Honestly, the cinetrix may have to break down and study German after all, because I'm certain that there's a term for the weird homesickness you feel when you watch a movie set somewhere you know as well as your own name. A pal nailed the English translation, complete with a superabundance of capital letters: "I'm a sucker for Places I Know in the Movies."
Until last night, the 'Fesser had never seen Good Will Hunting. So what, you say. Big deal. Plenty of people haven't.
But he grew up in the same city as Matt and Ben, and I've spent a good stretch of my adult life there, so we inhabit the locals' unique position of appreciating the little things that a movie shot--at least partially--on location can get right.
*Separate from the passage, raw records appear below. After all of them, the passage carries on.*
-- ==== Sys2Proof/Machine/Jitter.lean ====
section
/-! DEFINITION. Network audio legs (chapter 10): the leg and encode group records and their window commands, arrival of
packets (R164), their places (R165), the tasks of a row (R166 to R170), late packets (R169) and encode groups (R172 to
R174). -/

namespace Sys2Proof.Machine

/-! ### Records -/

/-- Configuration bytes of a leg record (Table 10-1). -/
def jbfCfg : RecMask :=
  ⟨bytesAt 0 48, bitsAt 0 5 0 + bitsAt 1 4 0 + bitsAt 2 3 0 + bitsAt 3 6 0 + bytesAt 4 11 + bitsAt 16 11 0 + bitsAt 18 11 0 +
    bitsAt 20 14 0 + bitsAt 22 14 0 + bitsAt 24 16 0 + bitsAt 27 3 0 + bitsAt 28 10 0 + bytesAt 32 16⟩

/-- Configuration bytes of an encode group record (Table 10-4). -/
def encCfg : RecMask :=
  ⟨bytesAt 0 32, bitsAt 0 3 0 + bitsAt 1 12 0 + bytesAt 3 1 + bitsAt 4 11 0 + bitsAt 6 14 0 + bytesAt 8 4 + bitsAt 12 12 0 +
    bitsAt 14 4 0⟩

/-- LV bytes of an encode group record. -/
def encLive : RecMask := ⟨bytesAt 32 8, bytesAt 32 1 + bitsAt 33 4 0 + bytesAt 34 4⟩

/-- Leg record. -/
def Dev.jrec (d : Dev) (l : Nat) : Nat := tat 0 d.jbf.recs l

/-- Leg record replaced. -/
def Dev.setJrec (d : Dev) (l r : Nat) : Dev := { d with jbf := { d.jbf with recs := tset 0 d.jbf.recs l r } }

/-- The rest of a leg. -/
def Dev.jleg (d : Dev) (l : Nat) : JbfLeg := tat {} d.jbf.legs l

/-- The rest of a leg replaced. -/
def Dev.setJleg (d : Dev) (l : Nat) (x : JbfLeg) : Dev := { d with jbf := { d.jbf with legs := tset {} d.jbf.legs l x } }

/-- Encode group record. -/
def Dev.encRec (d : Dev) (e : Nat) : Nat := tat 0 d.jbf.enc e

/-- Encode group record replaced. -/
def Dev.setEncRec (d : Dev) (e r : Nat) : Dev := { d with jbf := { d.jbf with enc := tset 0 d.jbf.enc e r } }

/-- Domain of an encode group (JBF_ENC_DOM). -/
def Dev.encDomain (d : Dev) (e : Nat) : Nat := d.fld (Reg.JBF_ENC_DOM (e / 8)) (4 * (e % 8) + 3) (4 * (e % 8))

/-- CODEC. -/
def jCodec (r : Nat) : Nat := rbits r 0 3 0
/-- STATE: 0 OFF, 1 WAIT, 2 PLAYING, 3 DTX, 4 CONCEAL, 5 STALLED. -/
def jState (r : Nat) : Nat := rbits r 50 2 0
/-- CONC_RUN. -/
def jConc (r : Nat) : Nat := rf r 51 1
/-- NEXT_SEQ. -/
def jSeq (r : Nat) : Nat := rf r 62 2
/-- NEXT_TS. -/
def jTs (r : Nat) : Nat := rf r 64 4
/-- LEAD. -/
def jLead (r : Nat) : Nat := rbits r 1 4 3
/-- FRAME_GEN. -/
def jGen (r : Nat) : Nat := rf r 80 4
/-- DEC_ROW of a parity. -/
def jDecRow (r p : Nat) : Nat := rf r (84 + 4 * p) 4
/-- DEC_STAMP of a parity. -/
def jStamp (r p : Nat) : Nat := rbits r 22 14 0 + p
/-- PCM chain of a parity. -/
def jPcm (r p : Nat) : Nat := rf r (40 + 4 * p) 4
/-- Domain of the leg's tasks. -/
def setState (r s : Nat) : Nat := rset r 50 1 s

/-- Rate of CLK in Hz. -/
def clkRate (c : Nat) : Nat := [8000, 16000, 32000, 44100, 48000, 88200, 96000].getD c 48000

/-- Timestamp clock of a leg (R165). -/
def tsClock (r : Nat) : Nat :=
  let c := jCodec r
  if 2 ≤ c ∧ c ≤ 4 then 8000 else if 5 ≤ c then clkRate (rbits r 2 2 0) else 48000

/-- Decoded rate of a leg (R171). -/
def decodedRate (r : Nat) : Nat :=
  let c := jCodec r
  if c = 2 ∨ c = 3 then 8000 else if c = 4 then 16000 else if 5 ≤ c then clkRate (rbits r 2 2 0) else 48000

/-- Domain of a leg's state: the leg is neither OFF nor unanchored. -/
def jAnchored (r : Nat) : Bool := decide (2 ≤ jState r ∧ jState r ≤ 4)

/-- Leg counters of JBF. -/
def Dev.jbfCount (d : Dev) (a : Nat) : Dev := d.count a

/-! ### Places (R165) -/

/-- place(): start row, offset and remainder of a timestamp. -/
def place (r ts : Nat) : Nat × Nat × Nat :=
  let num := rf r 60 1 * tsClock r + rf r 92 4 + sub32 ts (rf r 52 4) * 48000
  let smp := num / tsClock r
  ((rf r 56 4 + smp / 24) % 2 ^ 32, smp % 24, num % tsClock r)

/-- House index of a timestamp's first sample. -/
def placeIndex (r ts : Nat) : Nat := let p := place r ts; (24 * p.1 + p.2.1) % 2 ^ 32

/-- Samples a timestamp and the ticks after it cover at 48 kHz. -/
def placeLen (r ts ticks : Nat) : Nat := sub32 (placeIndex r (ts + ticks)) (placeIndex r ts)

/-- The anchor of a record. -/
def setAnchor (r ts row off rem : Nat) : Nat := rset (rset (rset (rset r 52 4 ts) 56 4 row) 60 1 off) 92 4 rem

/-- anchor(): two rows out, plus the target. -/
def anchorAt (r row ts seq : Nat) : Nat :=
  let a := 48 + rf r 48 2
  rset (rset (setAnchor r ts (row + a / 24) (a % 24) 0) 62 2 seq) 64 4 ts

/-- shift_anchor() (R170). -/
def shiftAnchor (r : Nat) (k : Int) : Nat :=
  let q := (rf r 60 1 : Int) + k
  let rows := Int.fdiv q 24
  rset (rset r 56 4 (uNat 32 ((rf r 56 4 : Int) + rows))) 60 1 (q - 24 * rows).toNat

/-- Ticks of the timestamp clock that a payload covers: the frame durations of RFC 6716, one byte a tick for the 8 kHz
codecs (RFC 3551), samples for L16 and L24. -/
def payloadTicks (r : Nat) (p : List Byte) : Nat :=
  let ch := 1 + rbits r 2 3 3
  match jCodec r with
  | 1 =>
    let toc := byteAt p 0
    let c := toc / 8
    let size := if c < 12 then [480, 960, 1920, 2880].getD (c % 4) 0 else if c < 16 then [480, 960].getD (c % 2) 0
      else [120, 240, 480, 960].getD (c % 4) 0
    size * (match toc % 4 with | 0 => 1 | 1 => 2 | 2 => 2 | _ => byteAt p 1 % 64)
  | 5 => p.length / 2 / ch
  | 6 => p.length / 3 / ch
  | _ => p.length

/-! ### The slot memory -/

/-- Entry of a sequence number. -/
def slotIndex (r seq : Nat) : Nat := rbits r 24 16 0 + seq % 2 ^ rbits r 27 3 0

/-- Entry of the slot memory. -/
def Dev.jslot (d : Dev) (i : Nat) : Option JbfSlot := tat none d.jbf.slots i

/-- Entry of the slot memory replaced. -/
def Dev.setJslot (d : Dev) (i : Nat) (x : Option JbfSlot) : Dev :=
  { d with jbf := { d.jbf with slots := tset none d.jbf.slots i x } }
Or really wrong. Nothing can shatter that critical suspension of disbelief moviegoing hinges on faster than a false note.
God is in the details. A good example of getting it right is the decor of the bar in the movie Beautiful Girls, which was set in Massachusetts, even though it was shot in Minnesota [they thought they'd have guaranteed snow there. Didn't happen.] Behind the bar were portraits of the pope and JFK. Just like you'd see stepping into any old-man bar in the commonwealth. I think it's part of the publican's license here. See, little things.
A roll call of the things gotten right in Good Will Hunting would be long, much longer than those for With Honors, Legally Blonde, Soul Man, or pretty much any movie set even partially in Cambridge going back to The Paper Chase and Love Story. There's a surprising amount of fidelity given that Damon and Affleck had next to no pull at that point in their careers to insist on anything. The red line subway cars have the old molded plastic seats, and the guy hawking the homeless newspaper in the background of a couple of shots is real--you can see him most any day, right there.
But I'm thinking about just two details today. The "Hahvahd bah" where Damon's Will first meets Minnie Driver's Skylar is the late, lamented Bow and Arrow Pub, a rare joint in the increasingly Disneyfied environs of Harvard Square where town and gown rubbed elbows while they drank dollar drafts and played Pop-A-Shot. The bar really was next to the Baskin-Robbins of "How'd you like them apples?" fame. It, and the Tasty--the greasy late-night burger joint where Will and Skylar first kiss--have since been forced out of existence by their landlord [Harvard]. But they remain suspended forever in the amber of celluloid because someone along the way insisted that real locations be used.
Mein gute, that sure was a long-winded way to say that the impending release of a certain holiday movie starring America's Sweetheart and her maidens in waiting is making me really anxious. Folks in the psych profession call when an analysand brings up the most important topic at the very end of the session a doorknob moment, I think. Which seems like something that would sound better... in French.